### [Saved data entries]
-- ==== Sys2Proof/Certificates/Slice0/Obligations.lean ====
section
/-! DEFINITION. The statements for the provers: what the commands, the step and the device do, by the numbered rules of spec/. -/

open Sys2Proof Sys2Proof.Machine

/-- A step takes the command at the front of the queue; an empty queue lets time pass. With command c at the front of the queue, step is exec of c on
the state with the rest of the queue. On an empty queue the block idles: the device timestamp counts one tick, and while the device is unpowered
nothing changes. The queue and the idle tick are the model's own (log 1). (R14, R331) -/
def Obligations.StepRunsTheFront : Prop :=
  (∀ (c : Instr) (s : State), step { s with pending := c :: s.pending } = exec c s) ∧
  (∀ s : State, s.pending = [] → s.dev.clk.power = .off → step s = .next s) ∧
  (∀ s : State, s.pending = [] → s.dev.clk.power ≠ .off →
    step s = .next { s with dev := { s.dev with clk := { s.dev.clk with time := s.dev.clk.time + 1 } } })


/-- Every command but PERST_ASSERT completes in every state. From every state and with any operands, every command other than PERST_ASSERT answers a
next state, and leaves the queue as it was: no command faults or is refused. (R439, R352) -/
def Obligations.CommandsAnswer : Prop :=
  ∀ (c : Instr) (s : State), (∀ n, c ≠ .perstAssert n) → ∃ t, exec c s = .next t ∧ t.pending = s.pending


/-- The state after reset keeps the invariant. At reset the memory is in canonical form, holds bytes only where memory is populated, and the sparse
tables of registers, bells and key generations are canonical. (R208, R209, R217) -/
def Obligations.ResetInvariant : Prop := State.reset.Inv


/-- Every step keeps the invariant of the state. From every state that keeps the invariant (not only those a run reaches), whatever command is in
front, a step that answers a next state leaves one that keeps it: the memory's canonical form, no byte outside populated memory, canonical
register, bell and key tables. (R208, R209, R217) -/
def Obligations.StepKeepsInvariant : Prop := ∀ s t : State, s.Inv → step s = .next t → t.Inv


/-- No step clears a fuse. For every step of every state: the harvest and column maps, the disabled set, the serial number and the wrapped
attestation keys are unchanged, the anti-rollback counter never falls, a revoke bit that is set stays set, and row repairs are only added. (R406) -/
def Obligations.FusesStayBlown : Prop :=
  ∀ s t : State, step s = .next t →
    t.dev.fuses.harvested = s.dev.fuses.harvested ∧ t.dev.fuses.disabled = s.dev.fuses.disabled ∧ t.dev.fuses.badMap = s.dev.fuses.badMap ∧
    t.dev.fuses.colMap = s.dev.fuses.colMap ∧ t.dev.fuses.serial = s.dev.fuses.serial ∧ t.dev.fuses.wrapped = s.dev.fuses.wrapped ∧ s.dev.fuses.svn ≤ t.dev.fuses.svn ∧
    (∀ i, s.dev.fuses.revoked.getLsbD i = true → t.dev.fuses.revoked.getLsbD i = true) ∧
    ∃ l, t.dev.fuses.repairs = s.dev.fuses.repairs ++ l


/-- PERST#: ignored, undefined or a full reset, by its duration. While power is on and the device has not tripped: an assertion shorter than 10 us
(10,000 ns) changes nothing; one from 10 us to below 100 us, which the rule calls undefined, is the fault undefinedPerst; one of at least 100 us
holds the device in PERST, with memory, keys, queues, bells, links and translation state gone, every register but those listed at its reset
value, and fuses, time and the device log kept; detected records move to the log's queue. Completes, by their own effect and under conditions on
the state and operands alone: PERST_ASSERT. (R439, R377, R413) -/
def Obligations.PerstDuration : Prop :=
  ∀ (n : Nat) (s : State), s.dev.clk.power ≠ .off → s.dev.clk.power ≠ .tripped →
    (n < 10000 → exec (.perstAssert n) s = .next s) ∧
    (10000 ≤ n → n < 100000 → exec (.perstAssert n) s = .fault .undefinedPerst) ∧
    (100000 ≤ n → ∃ t, exec (.perstAssert n) s = .next t ∧ t.pending = s.pending ∧ t.dev.clk.power = .perst ∧ t.dev.clk.time = s.dev.clk.time ∧
      t.dev.fuses = s.dev.fuses ∧ t.dev.fl.log = s.dev.fl.log ∧ t.dev.fl.toLog = s.dev.fl.toLog ++ s.dev.fl.detected ∧
      t.dev.mm.cells = [] ∧ t.dev.mm.keys = [] ∧ t.dev.q = {} ∧ t.dev.bl = {} ∧ t.dev.lk = {} ∧ t.dev.xl = {} ∧
      (∀ a, a ∉ [rstDevPage + 0x44, rstDevPage + 0x48, rstDevPage + 0x4C, rstDevPage + 0x54, timPage + 0x4C] → t.dev.reg a = resetWord a))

### [Directions for this task]
Only a number should be given: the count of lines above that contain the word "nothing".

### [Task answer]
2